-- ==== Sys2Proof/Decode.lean ====
section
/-! DEFINITION. Decoding of a command word, total on all 2^32 words and rejecting by name (30_encoding R95 to R97),
and after it the encoder, written from the same fields and formats (30_encoding R91 to R93). -/

namespace Sys2Proof

/-- Why a word is no command (30_encoding R95, R97). -/
inductive DecodeReject where
  /-- the OPC field is `0x0`, `0x6`, `0x7` or `0xC .. 0xF` -/
  | reservedOpcode
  /-- a reserved bit or a field the command does not use is not 0 (30_encoding R96) -/
  | strayBits
  /-- INIT with FMT = 3 -/
  | reservedFormat
deriving DecidableEq, Repr

/-- The rows of the opcode map (30_encoding R93). -/
inductive OpRow where
  | tblinit | init | sendHeader | encode | finish | crc32Byte | crc32Block | adler32Byte | adler32Block
deriving DecidableEq, Repr

/-- Field OPC, bits `[3:0]` (30_encoding R91). -/
def opcField (w : Word) : BitVec 4 := w.extractLsb' 0 4

/-- Field MORE, bit `[4]`. -/
def moreField (w : Word) : BitVec 1 := w.extractLsb' 4 1

/-- Field LEVEL, bit `[5]`. -/
def levelField (w : Word) : BitVec 1 := w.extractLsb' 5 1

/-- Field FMT, bits `[7:6]`. -/
def fmtField (w : Word) : BitVec 2 := w.extractLsb' 6 2

/-- Field BYTE, bits `[15:8]`. -/
def byteField (w : Word) : Byte := w.extractLsb' 8 8

/-- The row that has this operation code, none for a reserved one (30_encoding R93, R97). -/
def rowOf (opc : BitVec 4) : Option OpRow :=
  if opc = 0x1#4 then some .tblinit
  else if opc = 0x2#4 then some .init
  else if opc = 0x3#4 then some .sendHeader
  else if opc = 0x4#4 then some .encode
  else if opc = 0x5#4 then some .finish
  else if opc = 0x8#4 then some .crc32Byte
  else if opc = 0x9#4 then some .crc32Block
  else if opc = 0xA#4 then some .adler32Byte
  else if opc = 0xB#4 then some .adler32Block
  else none

/-- The row's fixed value, column `match` of 30_encoding R93. -/
def OpRow.pattern : OpRow → Word
  | .tblinit => 0x00000001#32
  | .init => 0x00000002#32
  | .sendHeader => 0x00000003#32
  | .encode => 0x00000004#32
  | .finish => 0x00000005#32
  | .crc32Byte => 0x00000008#32
  | .crc32Block => 0x00000009#32
  | .adler32Byte => 0x0000000A#32
  | .adler32Block => 0x0000000B#32

/-- The row's fixed bits, column `mask` of 30_encoding R93. -/
def OpRow.mask : OpRow → Word
  | .tblinit => 0xFFFFFFFF#32
  | .init => 0xFFFFFF1F#32
  | .sendHeader => 0xFFFFFFFF#32
  | .encode => 0xFFFFFFEF#32
  | .finish => 0xFFFFFFFF#32
  | .crc32Byte => 0xFFFF00FF#32
  | .crc32Block => 0xFFFFFFFF#32
  | .adler32Byte => 0xFFFF00FF#32
  | .adler32Block => 0xFFFFFFFF#32

/-- The command of a row, with its fields taken from the word (30_encoding R91, R94). -/
def OpRow.build : OpRow → Word → Instr
  | .tblinit, _ => .tblinit
  | .init, w => .init (levelField w) (fmtField w)
  | .sendHeader, _ => .sendHeader
  | .encode, w => .encode (moreField w)
  | .finish, _ => .finish
  | .crc32Byte, w => .crc32Byte (byteField w)
  | .crc32Block, _ => .crc32Block
  | .adler32Byte, w => .adler32Byte (byteField w)
  | .adler32Block, _ => .adler32Block

/-- The decoding procedure of 30_encoding R95. -/
def decode (w : Word) : Except DecodeReject Instr :=
  match rowOf (opcField w) with
  | none => .error .reservedOpcode
  | some row =>
    if w &&& row.mask ≠ row.pattern then .error .strayBits
    else if row = .init ∧ fmtField w = 3#2 then .error .reservedFormat
    else .ok (row.build w)

/-- The instruction the decoder reads from a table row's word: a command is one 32-bit word that is a value, so the
table's numbering of bits is the word's own (30_encoding R90, 20_memory R67); bits above `nbits` are 0. -/
def decodeTableWord (nbits w : Nat) : Option Instr :=
  match decode (BitVec.ofNat 32 (w % 2 ^ nbits)) with
  | .ok i => some i
  | .error _ => none

/-- The command's word (30_encoding R92: formats N, I, E and B). -/
def encode : Instr → Word
  | .tblinit => 0x1#32
  | .init level fmt => 0x2#32 ||| (level.setWidth 32 <<< 5) ||| (fmt.setWidth 32 <<< 6)
  | .sendHeader => 0x3#32
  | .encode more => 0x4#32 ||| (more.setWidth 32 <<< 4)
  | .finish => 0x5#32
  | .crc32Byte byte => 0x8#32 ||| (byte.setWidth 32 <<< 8)
  | .crc32Block => 0x9#32
  | .adler32Byte byte => 0xA#32 ||| (byte.setWidth 32 <<< 8)
  | .adler32Block => 0xB#32

end Sys2Proof
end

▸ Exercise objective
Using only the entries above, output the line with "def fmtField (w", the line with "none => .error .reservedOpcode", and all lines between them, exactly as they stand.

▸ Answer to the problem
def fmtField (w : Word) : BitVec 2 := w.extractLsb' 6 2

/-- Field BYTE, bits `[15:8]`. -/
def byteField (w : Word) : Byte := w.extractLsb' 8 8

/-- The row that has this operation code, none for a reserved one (30_encoding R93, R97). -/
def rowOf (opc : BitVec 4) : Option OpRow :=
  if opc = 0x1#4 then some .tblinit
  else if opc = 0x2#4 then some .init
  else if opc = 0x3#4 then some .sendHeader
  else if opc = 0x4#4 then some .encode
  else if opc = 0x5#4 then some .finish
  else if opc = 0x8#4 then some .crc32Byte
  else if opc = 0x9#4 then some .crc32Block
  else if opc = 0xA#4 then some .adler32Byte
  else if opc = 0xB#4 then some .adler32Block
  else none

/-- The row's fixed value, column `match` of 30_encoding R93. -/
def OpRow.pattern : OpRow → Word
  | .tblinit => 0x00000001#32
  | .init => 0x00000002#32
  | .sendHeader => 0x00000003#32
  | .encode => 0x00000004#32
  | .finish => 0x00000005#32
  | .crc32Byte => 0x00000008#32
  | .crc32Block => 0x00000009#32
  | .adler32Byte => 0x0000000A#32
  | .adler32Block => 0x0000000B#32

/-- The row's fixed bits, column `mask` of 30_encoding R93. -/
def OpRow.mask : OpRow → Word
  | .tblinit => 0xFFFFFFFF#32
  | .init => 0xFFFFFF1F#32
  | .sendHeader => 0xFFFFFFFF#32
  | .encode => 0xFFFFFFEF#32
  | .finish => 0xFFFFFFFF#32
  | .crc32Byte => 0xFFFF00FF#32
  | .crc32Block => 0xFFFFFFFF#32
  | .adler32Byte => 0xFFFF00FF#32
  | .adler32Block => 0xFFFFFFFF#32

/-- The command of a row, with its fields taken from the word (30_encoding R91, R94). -/
def OpRow.build : OpRow → Word → Instr
  | .tblinit, _ => .tblinit
  | .init, w => .init (levelField w) (fmtField w)
  | .sendHeader, _ => .sendHeader
  | .encode, w => .encode (moreField w)
  | .finish, _ => .finish
  | .crc32Byte, w => .crc32Byte (byteField w)
  | .crc32Block, _ => .crc32Block
  | .adler32Byte, w => .adler32Byte (byteField w)
  | .adler32Block, _ => .adler32Block

/-- The decoding procedure of 30_encoding R95. -/
def decode (w : Word) : Except DecodeReject Instr :=
  match rowOf (opcField w) with
  | none => .error .reservedOpcode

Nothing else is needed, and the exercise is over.